Consolidate infromation/methods from cross validation for 1 time series

Store all relevant information about model selection and provide utility methods (e.g. plot_model_performance) and data (e.g. df_plot) for easier access to further insights.

Parameters

best_model (sklearn compatible estimator) – best model found during model selection
cv_results (pandas.DataFrame) – cv_results of sklearn.model_selection.GridSearchCV in form of DataFrame
cv_data (pandas.DataFrame) – data with models predictions, cv split indication and true target values
model_reprs (dict) – dictionary of model representations used in model selection in form of {model_hash : model_repr}
partition (dict) – dictionary indicating for which part of the data the model selection results belong to e.g. {“Region”:”Canada”, “Product”:”Chips”}
X_train (pandas.DataFrame) – training data features
y_train (pandas.Series) – training data target
frequency (str) – temporal frequency of data on which the model was trained / selected
horizon (int) – how many steps ahead predictions were made
country_code_column (str) – Name of the column with ISO code of country/region, which can be used for supplying holiday. e.g. ‘State’ with values like ‘DE’, ‘CZ’ or ‘Region’ with values like ‘DE-NW’, ‘DE-HE’, etc.

Attributes Summary

`cv_splits_overlap`	Indicator for cv_splits overlap in training data
`df_plot`	Training data suitable for plotting.

Methods Summary

`persist`([attribute_name, path])	Persist whole object or particular object attributes
`plot_error`(**plot_params)	Plot model absolute error during model selection
`plot_result`([plot_from])	Plot model performance from given `plot_from` timestamp

Attributes Documentation

cv_splits_overlap¶

Indicator for cv_splits overlap in training data

Returns: Whether cv_splits in training data contain overlap
Return type: bool

df_plot¶

Training data suitable for plotting.

Utility, that prepares data from model selection to be used for further model performance analysis

Returns: Data suitable for plotting
Return type: pandas.DataFrame

Methods Documentation

persist(attribute_name=None, path='')[source]¶

Persist whole object or particular object attributes

Parameters

attribute_name (str) – Name of the attribute to be stored - stores whole object
path (str) – Where to store the object or object attribute Creates file named as {partition_hash}.{attribute_name} by default at current working directory

Raises

ValueError – If attribute not a valid option.
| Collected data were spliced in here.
/-! ### Seats -/

/-- The seats at a sample (R106). The run time of an input equal to its last sample rises by 5 ms, up to 100, and that of
one that differs starts at 0; the debounced value follows a raw value that has run for the debounce time. A sample that
changes no debounced input takes the raw values and run times, restarts the sample timer and changes nothing else. A
changed seat acts on its new pair: an OPEN seat with both inputs engaged goes to CLOSING with its confirm timer, with LK
alone it starts or keeps the contradiction timer, without LK it stops it (R107); a CLOSING seat that loses an input goes
to OPEN (R108). In PARKED a changed input of a fitted seat wakes the part with the reason RESTRAINT (R122, R199). That
the wake leaves no frame in transmission, also where one has begun, is the model's choice (log entry 46). -/
def Obligations.SamplesRunTheDebounce : Prop :=
  (∀ (time : Nat) (x : SeatInput) (k : Seat),
    let runLk := if k.rawLk = some x.lk then min 100 (k.runLk + 5) else 0
    let runBd := if k.rawBd = some x.bd then min 100 (k.runBd + 5) else 0
    k.sample time x = { k with
      rawLk := some x.lk, runLk := runLk, lk := if x.lk ≠ k.lk ∧ time ≤ runLk then x.lk else k.lk
      rawBd := some x.bd, runBd := runBd, bd := if x.bd ≠ k.bd ∧ time ≤ runBd then x.bd else k.bd })
    ∧ (∀ (dt d : Nat) (raw : List SeatInput) (s : State), s.rm.timer = some d → s.rm.seats.length = 8 →
      (∀ (i : Nat) (k : Seat), s.rm.seats[i]? = some k → k.fitted = true →
        k.changedFrom (k.sample s.cfg.opt.debounce (inputAt raw i)) = false) →
      ∃ t, exec (.sampleTimerExpiry dt raw) s = .next t
        ∧ t.now = max (s.now + dt) (d * 1000) ∧ t.rm.timer = some (t.now / 1000 + 5)
        ∧ t.rm.vehicle = s.rm.vehicle ∧ t.rm.release = s.rm.release
        ∧ (∀ (i : Nat) (k : Seat), s.rm.seats[i]? = some k → t.rm.seats[i]? = some (
            if k.fitted = true then
              { k with
                rawLk := some (inputAt raw i).lk, rawBd := some (inputAt raw i).bd
                runLk := if k.rawLk = some (inputAt raw i).lk then min 100 (k.runLk + 5) else 0
                runBd := if k.rawBd = some (inputAt raw i).bd then min 100 (k.runBd + 5) else 0 }
            else k))
        ∧ t.rm.seats.length = 8
        ∧ { t with now := s.now, rm := s.rm } = s)
    ∧ (∀ (dt d i : Nat) (raw : List SeatInput) (k : Seat) (s : State), s.parked = false → s.rm.timer = some d →
      s.rm.seats.length = 8 → s.rm.seats[i]? = some k → (k.state = .opened ∨ k.state = .closing) →
      (s.rm.vehicle = .checking → ∀ q ∈ s.rm.seats, q.state ≠ .fault) →
      k.changedFrom (k.sample s.cfg.opt.debounce (inputAt raw i)) = true →
      (∀ (j : Nat) (q : Seat), s.rm.seats[j]? = some q → j ≠ i → q.fitted = true →
        q.changedFrom (q.sample s.cfg.opt.debounce (inputAt raw j)) = false) →
      ∃ t, exec (.sampleTimerExpiry dt raw) s = .next t
        ∧ t.now = max (s.now + dt) (d * 1000) ∧ t.rm.timer = some (t.now / 1000 + 5)
        ∧ t.rm.vehicle = s.rm.vehicle ∧ t.rm.release = s.rm.release
        ∧ (∀ (j : Nat) (q : Seat), s.rm.seats[j]? = some q → j ≠ i → t.rm.seats[j]? = some (
            if q.fitted = true then q.sample s.cfg.opt.debounce (inputAt raw j) else q))
        ∧ (let m := k.sample s.cfg.opt.debounce (inputAt raw i)
          t.rm.seats[i]? = some (
            if k.state = .opened then
              (if m.lk = true ∧ m.bd = true then
                { m with state := .closing, confirm := some (t.now / 1000 + s.cfg.opt.confirmTime), contra := none }
              else if m.lk = true then
                { m with contra := some (k.contra.getD (t.now / 1000 + s.cfg.opt.contraTime)) }
              else { m with contra := none })
            else if m.lk = true ∧ m.bd = true then m
            else { m with
              state := .opened, confirm := none
              contra := if m.lk = true then some (t.now / 1000 + s.cfg.opt.contraTime) else none }))
        ∧ t.rm.seats.length = 8
        ∧ { t with now := s.now, rm := s.rm } = s)
    ∧ (∀ (dt d i : Nat) (raw : List SeatInput) (k : Seat) (s : State), s.parked = true → s.rm.timer = some d →
      i < 8 → s.rm.seats[i]? = some k → k.fitted = true →
      k.changedFrom (k.sample s.cfg.opt.debounce (inputAt raw i)) = true →
      ∃ t, exec (.sampleTimerExpiry dt raw) s = .next t
        ∧ t.now = max (s.now + dt) (d * 1000)
        ∧ t.cfs = { s.cfs with startCause := .wake, wakeReason := some .restraint }
        ∧ t.rm = ⟨.checking, false, freshSeats s.cfg.opt.seatCount, some (t.now / 1000 + 5)⟩
        ∧ t.dsc = { Dsc.start with steering := s.dsc.steering, timer := some (t.now / 1000 + 10) }
        ∧ t.dsc.motion = .lost ∧ t.rsq = Rsq.start ∧ t.sau = Sau.start ∧ t.ptb = []
        ∧ t.ni.queue = [.pos true] ∧ t.ni.sending = none
        ∧ t.ni.silence = some (t.now / 1000 + s.cfg.opt.netSilence)
        ∧ t.scu = { Scu.start with counters := s.scu.counters }
        ∧ t.stc = { Stc.start with incidents := s.stc.incidents, nextSeq := s.stc.nextSeq }
        ∧ t.sck.running = true ∧ t.showTime = 0
        ∧ t.powered = s.powered ∧ t.choices = s.choices ∧ t.cfg = s.cfg ∧ t.pending = s.pending)
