@[simp] theorem State.setStc_powered (s : State) (x : Stc) : (s.setStc x).powered = s.powered := rfl
@[simp] theorem State.setStc_now (s : State) (x : Stc) : (s.setStc x).now = s.now := rfl
@[simp] theorem State.setStc_choices (s : State) (x : Stc) : (s.setStc x).choices = s.choices := rfl
@[simp] theorem State.setStc_cfg (s : State) (x : Stc) : (s.setStc x).cfg = s.cfg := rfl
@[simp] theorem State.setStc_cfs (s : State) (x : Stc) : (s.setStc x).cfs = s.cfs := rfl
@[simp] theorem State.setStc_ni (s : State) (x : Stc) : (s.setStc x).ni = s.ni := rfl
@[simp] theorem State.setStc_ptb (s : State) (x : Stc) : (s.setStc x).ptb = s.ptb := rfl
@[simp] theorem State.setStc_sau (s : State) (x : Stc) : (s.setStc x).sau = s.sau := rfl
@[simp] theorem State.setStc_dsc (s : State) (x : Stc) : (s.setStc x).dsc = s.dsc := rfl
@[simp] theorem State.setStc_rm (s : State) (x : Stc) : (s.setStc x).rm = s.rm := rfl
@[simp] theorem State.setStc_rsq (s : State) (x : Stc) : (s.setStc x).rsq = s.rsq := rfl
@[simp] theorem State.setStc_scu (s : State) (x : Stc) : (s.setStc x).scu = s.scu := rfl
@[simp] theorem State.setStc_sck (s : State) (x : Stc) : (s.setStc x).sck = s.sck := rfl
@[simp] theorem State.setStc_spe (s : State) (x : Stc) : (s.setStc x).spe = s.spe := rfl
@[simp] theorem State.setStc_stc (s : State) (x : Stc) : (s.setStc x).stc = x := rfl
@[simp] theorem State.setStc_pending (s : State) (x : Stc) : (s.setStc x).pending = s.pending := rfl

@[simp] theorem State.setPending_powered (s : State) (x : List Instr) : (s.setPending x).powered = s.powered := rfl
@[simp] theorem State.setPending_now (s : State) (x : List Instr) : (s.setPending x).now = s.now := rfl
@[simp] theorem State.setPending_choices (s : State) (x : List Instr) : (s.setPending x).choices = s.choices := rfl
@[simp] theorem State.setPending_cfg (s : State) (x : List Instr) : (s.setPending x).cfg = s.cfg := rfl
@[simp] theorem State.setPending_cfs (s : State) (x : List Instr) : (s.setPending x).cfs = s.cfs := rfl
@[simp] theorem State.setPending_ni (s : State) (x : List Instr) : (s.setPending x).ni = s.ni := rfl
@[simp] theorem State.setPending_ptb (s : State) (x : List Instr) : (s.setPending x).ptb = s.ptb := rfl
@[simp] theorem State.setPending_sau (s : State) (x : List Instr) : (s.setPending x).sau = s.sau := rfl
@[simp] theorem State.setPending_dsc (s : State) (x : List Instr) : (s.setPending x).dsc = s.dsc := rfl
@[simp] theorem State.setPending_rm (s : State) (x : List Instr) : (s.setPending x).rm = s.rm := rfl
@[simp] theorem State.setPending_rsq (s : State) (x : List Instr) : (s.setPending x).rsq = s.rsq := rfl
@[simp] theorem State.setPending_scu (s : State) (x : List Instr) : (s.setPending x).scu = s.scu := rfl
@[simp] theorem State.setPending_sck (s : State) (x : List Instr) : (s.setPending x).sck = s.sck := rfl
@[simp] theorem State.setPending_spe (s : State) (x : List Instr) : (s.setPending x).spe = s.spe := rfl
@[simp] theorem State.setPending_stc (s : State) (x : List Instr) : (s.setPending x).stc = s.stc := rfl
@[simp] theorem State.setPending_pending (s : State) (x : List Instr) : (s.setPending x).pending = x := rfl

end Sys2Proof.Machine
end

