@[simp] theorem State.reportDropped_frame (f : Option Waiting) (s : State) :
    (s.reportDropped f).powered = s.powered
      ∧ (s.reportDropped f).now = s.now
      ∧ (s.reportDropped f).choices = s.choices
      ∧ (s.reportDropped f).cfg = s.cfg
      ∧ (s.reportDropped f).cfs = s.cfs
      ∧ (s.reportDropped f).ptb = s.ptb
      ∧ (s.reportDropped f).sau = s.sau
      ∧ (s.reportDropped f).dsc = s.dsc
      ∧ (s.reportDropped f).rm = s.rm
      ∧ (s.reportDropped f).rsq = s.rsq
      ∧ (s.reportDropped f).sck = s.sck
      ∧ (s.reportDropped f).spe = s.spe
      ∧ (s.reportDropped f).stc = s.stc
      ∧ (s.reportDropped f).pending = s.pending := by
  simp only [State.reportDropped]; (repeat' split) <;> simp

@[simp] theorem State.requestFrame_frame (f : Waiting) (s : State) :
    (s.requestFrame f).powered = s.powered
      ∧ (s.requestFrame f).now = s.now
      ∧ (s.requestFrame f).choices = s.choices
      ∧ (s.requestFrame f).cfg = s.cfg
      ∧ (s.requestFrame f).cfs = s.cfs
      ∧ (s.requestFrame f).ptb = s.ptb
      ∧ (s.requestFrame f).sau = s.sau
      ∧ (s.requestFrame f).dsc = s.dsc
      ∧ (s.requestFrame f).rm = s.rm
      ∧ (s.requestFrame f).rsq = s.rsq
      ∧ (s.requestFrame f).sck = s.sck
      ∧ (s.requestFrame f).spe = s.spe
      ∧ (s.requestFrame f).stc = s.stc
      ∧ (s.requestFrame f).pending = s.pending := by
  simp only [State.requestFrame]; (repeat' split) <;> simp

@[simp] theorem State.play_frame (i : Nat) (r : PlayRequest) (s : State) :
    (s.play i r).powered = s.powered
      ∧ (s.play i r).now = s.now
      ∧ (s.play i r).choices = s.choices
      ∧ (s.play i r).cfg = s.cfg
      ∧ (s.play i r).cfs = s.cfs
      ∧ (s.play i r).ni = s.ni
      ∧ (s.play i r).ptb = s.ptb
      ∧ (s.play i r).sau = s.sau
      ∧ (s.play i r).dsc = s.dsc
      ∧ (s.play i r).rm = s.rm
      ∧ (s.play i r).rsq = s.rsq
      ∧ (s.play i r).scu = s.scu
      ∧ (s.play i r).sck = s.sck
      ∧ (s.play i r).stc = s.stc
      ∧ (s.play i r).pending = s.pending := by
  simp only [State.play]; (repeat' split) <;> simp

@[simp] theorem State.announcementEnd_frame (s : State) :
    s.announcementEnd.powered = s.powered
      ∧ s.announcementEnd.now = s.now
      ∧ s.announcementEnd.choices = s.choices
      ∧ s.announcementEnd.cfg = s.cfg
      ∧ s.announcementEnd.cfs = s.cfs
      ∧ s.announcementEnd.ni = s.ni
      ∧ s.announcementEnd.ptb = s.ptb
      ∧ s.announcementEnd.sau = s.sau
      ∧ s.announcementEnd.dsc = s.dsc
      ∧ s.announcementEnd.rm = s.rm
      ∧ s.announcementEnd.rsq = s.rsq
      ∧ s.announcementEnd.scu = s.scu
      ∧ s.announcementEnd.sck = s.sck
      ∧ s.announcementEnd.stc = s.stc
      ∧ s.announcementEnd.pending = s.pending := by
  simp only [State.announcementEnd]; (repeat' split) <;> simp

@[simp] theorem State.select_frame (handled : Option Nat) (s : State) :
    (s.select handled).powered = s.powered
      ∧ (s.select handled).now = s.now
      ∧ (s.select handled).choices = s.choices
      ∧ (s.select handled).cfg = s.cfg
      ∧ (s.select handled).cfs = s.cfs
      ∧ (s.select handled).ni = s.ni
      ∧ (s.select handled).ptb = s.ptb
      ∧ (s.select handled).sau = s.sau
      ∧ (s.select handled).dsc = s.dsc
      ∧ (s.select handled).rm = s.rm
      ∧ (s.select handled).rsq = s.rsq
      ∧ (s.select handled).scu = s.scu
      ∧ (s.select handled).spe = s.spe
      ∧ (s.select handled).stc = s.stc
      ∧ (s.select handled).pending = s.pending := by
  simp only [State.select]; (repeat' split) <;> simp

@[simp] theorem State.selectAtSilence_frame (s : State) :
    s.selectAtSilence.powered = s.powered
      ∧ s.selectAtSilence.now = s.now
      ∧ s.selectAtSilence.choices = s.choices
      ∧ s.selectAtSilence.cfg = s.cfg
      ∧ s.selectAtSilence.cfs = s.cfs
      ∧ s.selectAtSilence.ni = s.ni
      ∧ s.selectAtSilence.ptb = s.ptb
      ∧ s.selectAtSilence.sau = s.sau
      ∧ s.selectAtSilence.dsc = s.dsc
      ∧ s.selectAtSilence.rm = s.rm
      ∧ s.selectAtSilence.rsq = s.rsq
      ∧ s.selectAtSilence.scu = s.scu
      ∧ s.selectAtSilence.spe = s.spe
      ∧ s.selectAtSilence.stc = s.stc
      ∧ s.selectAtSilence.pending = s.pending := by
  simp only [State.selectAtSilence]; (repeat' split) <;> simp

@[simp] theorem State.applySync_frame (time scene : Nat) (s : State) :
    (s.applySync time scene).powered = s.powered
      ∧ (s.applySync time scene).now = s.now
      ∧ (s.applySync time scene).choices = s.choices
      ∧ (s.applySync time scene).cfg = s.cfg
      ∧ (s.applySync time scene).cfs = s.cfs
      ∧ (s.applySync time scene).ni = s.ni
      ∧ (s.applySync time scene).ptb = s.ptb
      ∧ (s.applySync time scene).sau = s.sau
      ∧ (s.applySync time scene).dsc = s.dsc
      ∧ (s.applySync time scene).rm = s.rm
      ∧ (s.applySync time scene).rsq = s.rsq
      ∧ (s.applySync time scene).scu = s.scu
      ∧ (s.applySync time scene).spe = s.spe
      ∧ (s.applySync time scene).stc = s.stc
      ∧ (s.applySync time scene).pending = s.pending := by
  simp only [State.applySync]; (repeat' split) <;> simp

@[simp] theorem State.handleSync_frame (src time scene : Nat) (s : State) :
    (s.handleSync src time scene).powered = s.powered
      ∧ (s.handleSync src time scene).now = s.now
      ∧ (s.handleSync src time scene).choices = s.choices
      ∧ (s.handleSync src time scene).cfg = s.cfg
      ∧ (s.handleSync src time scene).cfs = s.cfs
      ∧ (s.handleSync src time scene).ni = s.ni
      ∧ (s.handleSync src time scene).ptb = s.ptb
      ∧ (s.handleSync src time scene).sau = s.sau
      ∧ (s.handleSync src time scene).dsc = s.dsc
      ∧ (s.handleSync src time scene).rm = s.rm
      ∧ (s.handleSync src time scene).rsq = s.rsq
      ∧ (s.handleSync src time scene).scu = s.scu
      ∧ (s.handleSync src time scene).spe = s.spe
      ∧ (s.handleSync src time scene).stc = s.stc
      ∧ (s.handleSync src time scene).pending = s.pending := by
  simp only [State.handleSync]; (repeat' split) <;> simp

@[simp] theorem State.evalRelease_frame (s : State) :
    s.evalRelease.powered = s.powered
      ∧ s.evalRelease.now = s.now
      ∧ s.evalRelease.choices = s.choices
      ∧ s.evalRelease.cfg = s.cfg
      ∧ s.evalRelease.cfs = s.cfs
      ∧ s.evalRelease.ni = s.ni
      ∧ s.evalRelease.ptb = s.ptb
      ∧ s.evalRelease.sau = s.sau
      ∧ s.evalRelease.dsc = s.dsc
      ∧ s.evalRelease.rsq = s.rsq
      ∧ s.evalRelease.scu = s.scu
      ∧ s.evalRelease.sck = s.sck
      ∧ s.evalRelease.spe = s.spe
      ∧ s.evalRelease.stc = s.stc
      ∧ s.evalRelease.pending = s.pending := by
  simp only [State.evalRelease]; (repeat' split) <;> simp

@[simp] theorem State.startDwell_frame (s : State) :
    s.startDwell.powered = s.powered
      ∧ s.startDwell.now = s.now
      ∧ s.startDwell.choices = s.choices
      ∧ s.startDwell.cfg = s.cfg
      ∧ s.startDwell.cfs = s.cfs
      ∧ s.startDwell.ni = s.ni
      ∧ s.startDwell.ptb = s.ptb
      ∧ s.startDwell.sau = s.sau
      ∧ s.startDwell.dsc = s.dsc
      ∧ s.startDwell.rm = s.rm
      ∧ s.startDwell.scu = s.scu
      ∧ s.startDwell.sck = s.sck
      ∧ s.startDwell.spe = s.spe
      ∧ s.startDwell.stc = s.stc
      ∧ s.startDwell.pending = s.pending := by
  simp only [State.startDwell]; (repeat' split) <;> simp

@[simp] theorem State.setMotion_frame (m : Motion) (s : State) :
    (s.setMotion m).powered = s.powered
      ∧ (s.setMotion m).now = s.now
      ∧ (s.setMotion m).choices = s.choices
      ∧ (s.setMotion m).cfg = s.cfg
      ∧ (s.setMotion m).cfs = s.cfs
      ∧ (s.setMotion m).ptb = s.ptb
      ∧ (s.setMotion m).sau = s.sau
      ∧ (s.setMotion m).rsq = s.rsq
      ∧ (s.setMotion m).scu = s.scu
      ∧ (s.setMotion m).sck = s.sck
      ∧ (s.setMotion m).spe = s.spe
      ∧ (s.setMotion m).stc = s.stc
      ∧ (s.setMotion m).pending = s.pending := by
  simp only [State.setMotion]; (repeat' split) <;> simp

@[simp] theorem State.enterHeld_frame (s : State) :
    s.enterHeld.powered = s.powered
      ∧ s.enterHeld.now = s.now
      ∧ s.enterHeld.choices = s.choices
      ∧ s.enterHeld.cfg = s.cfg
      ∧ s.enterHeld.cfs = s.cfs
      ∧ s.enterHeld.ptb = s.ptb
      ∧ s.enterHeld.sau = s.sau
      ∧ s.enterHeld.scu = s.scu
      ∧ s.enterHeld.sck = s.sck
      ∧ s.enterHeld.spe = s.spe
      ∧ s.enterHeld.stc = s.stc
      ∧ s.enterHeld.pending = s.pending := by
  simp only [State.enterHeld]; (repeat' split) <;> simp

@[simp] theorem State.handAuthority_frame (a : Nat) (src : LimitSource) (s : State) :
    (s.handAuthority a src).powered = s.powered
      ∧ (s.handAuthority a src).now = s.now
      ∧ (s.handAuthority a src).choices = s.choices
      ∧ (s.handAuthority a src).cfg = s.cfg
      ∧ (s.handAuthority a src).cfs = s.cfs
      ∧ (s.handAuthority a src).ni = s.ni
      ∧ (s.handAuthority a src).ptb = s.ptb
      ∧ (s.handAuthority a src).rm = s.rm
      ∧ (s.handAuthority a src).rsq = s.rsq
      ∧ (s.handAuthority a src).scu = s.scu
      ∧ (s.handAuthority a src).sck = s.sck
      ∧ (s.handAuthority a src).spe = s.spe
      ∧ (s.handAuthority a src).stc = s.stc
      ∧ (s.handAuthority a src).pending = s.pending := by
  simp only [State.handAuthority]; (repeat' split) <;> simp

@[simp] theorem State.forceAuthority_frame (s : State) :
    s.forceAuthority.powered = s.powered
      ∧ s.forceAuthority.now = s.now
      ∧ s.forceAuthority.choices = s.choices
      ∧ s.forceAuthority.cfg = s.cfg
      ∧ s.forceAuthority.cfs = s.cfs
      ∧ s.forceAuthority.ni = s.ni
      ∧ s.forceAuthority.ptb = s.ptb
      ∧ s.forceAuthority.rm = s.rm
      ∧ s.forceAuthority.rsq = s.rsq
      ∧ s.forceAuthority.scu = s.scu
      ∧ s.forceAuthority.sck = s.sck
      ∧ s.forceAuthority.spe = s.spe
      ∧ s.forceAuthority.stc = s.stc
      ∧ s.forceAuthority.pending = s.pending := by
  simp only [State.forceAuthority]; (repeat' split) <;> simp

@[simp] theorem State.capLowering_frame (cap : Nat) (s : State) :
    (s.capLowering cap).powered = s.powered
      ∧ (s.capLowering cap).now = s.now
      ∧ (s.capLowering cap).choices = s.choices
      ∧ (s.capLowering cap).cfg = s.cfg
      ∧ (s.capLowering cap).cfs = s.cfs
      ∧ (s.capLowering cap).ni = s.ni
      ∧ (s.capLowering cap).ptb = s.ptb
      ∧ (s.capLowering cap).rm = s.rm
      ∧ (s.capLowering cap).rsq = s.rsq
      ∧ (s.capLowering cap).scu = s.scu
      ∧ (s.capLowering cap).sck = s.sck
      ∧ (s.capLowering cap).spe = s.spe
      ∧ (s.capLowering cap).stc = s.stc
      ∧ (s.capLowering cap).pending = s.pending := by
  simp only [State.capLowering]; (repeat' split) <;> simp

@[simp] theorem State.driveRise_frame (level : Nat) (s : State) :
    (s.driveRise level).powered = s.powered
      ∧ (s.driveRise level).now = s.now
      ∧ (s.driveRise level).choices = s.choices
      ∧ (s.driveRise level).cfg = s.cfg
      ∧ (s.driveRise level).cfs = s.cfs
      ∧ (s.driveRise level).ptb = s.ptb
      ∧ (s.driveRise level).sau = s.sau
      ∧ (s.driveRise level).scu = s.scu
      ∧ (s.driveRise level).sck = s.sck
      ∧ (s.driveRise level).spe = s.spe
      ∧ (s.driveRise level).stc = s.stc
      ∧ (s.driveRise level).pending = s.pending := by
  simp only [State.driveRise]; (repeat' split) <;> simp

@[simp] theorem State.driveFall_frame (level : Nat) (s : State) :
    (s.driveFall level).powered = s.powered
      ∧ (s.driveFall level).now = s.now
      ∧ (s.driveFall level).choices = s.choices
      ∧ (s.driveFall level).cfg = s.cfg
      ∧ (s.driveFall level).cfs = s.cfs
      ∧ (s.driveFall level).ptb = s.ptb
      ∧ (s.driveFall level).sau = s.sau
      ∧ (s.driveFall level).scu = s.scu
      ∧ (s.driveFall level).sck = s.sck
      ∧ (s.driveFall level).spe = s.spe
      ∧ (s.driveFall level).stc = s.stc
      ∧ (s.driveFall level).pending = s.pending := by
  simp only [State.driveFall]; (repeat' split) <;> simp

@[simp] theorem State.authorityRise_frame (was level : Nat) (s : State) :
    (s.authorityRise was level).powered = s.powered
      ∧ (s.authorityRise was level).now = s.now
      ∧ (s.authorityRise was level).choices = s.choices
      ∧ (s.authorityRise was level).cfg = s.cfg
      ∧ (s.authorityRise was level).cfs = s.cfs
      ∧ (s.authorityRise was level).ni = s.ni
      ∧ (s.authorityRise was level).ptb = s.ptb
      ∧ (s.authorityRise was level).rm = s.rm
      ∧ (s.authorityRise was level).rsq = s.rsq
      ∧ (s.authorityRise was level).scu = s.scu
      ∧ (s.authorityRise was level).sck = s.sck
      ∧ (s.authorityRise was level).spe = s.spe
      ∧ (s.authorityRise was level).stc = s.stc
      ∧ (s.authorityRise was level).pending = s.pending := by
  simp only [State.authorityRise]; (repeat' split) <;> simp

@[simp] theorem State.periodTransition_frame (s : State) :
    s.periodTransition.powered = s.powered
      ∧ s.periodTransition.now = s.now
      ∧ s.periodTransition.choices = s.choices
      ∧ s.periodTransition.cfg = s.cfg
      ∧ s.periodTransition.cfs = s.cfs
      ∧ s.periodTransition.ptb = s.ptb
      ∧ s.periodTransition.sau = s.sau
      ∧ s.periodTransition.scu = s.scu
      ∧ s.periodTransition.sck = s.sck
      ∧ s.periodTransition.spe = s.spe
      ∧ s.periodTransition.stc = s.stc
      ∧ s.periodTransition.pending = s.pending := by
  simp only [State.periodTransition]; (repeat' split) <;> simp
Lists available ones

plot_error(**plot_params)[source]¶

Plot model absolute error during model selection

Parameters: plot_params (kwargs) – plotting parameters passed down to pandas.DataFrame.plot() dependent on your plotting backend e.g. figsize = (16,9), title = 'Performance of Model'
Returns: plot depending on your plotting backend, by default plot from matplotlib
Return type: pandas.DataFrame.plot()

plot_result(plot_from=None, **plot_params)[source]¶

Plot model performance from given plot_from timestamp

Parameters

plot_from (str) – date from which to show actuals, cv_forecast and forecast, Default behavior does not filter dates
plot_params (kwargs) – plotting parameters passed down to pandas.DataFrame.plot() dependent on your plotting backend e.g. figsize = (16,9), title = 'Performance of Model'

Returns

plot depending on your plotting backend, by default plot from matplotlib

Return type

pandas.DataFrame.plot()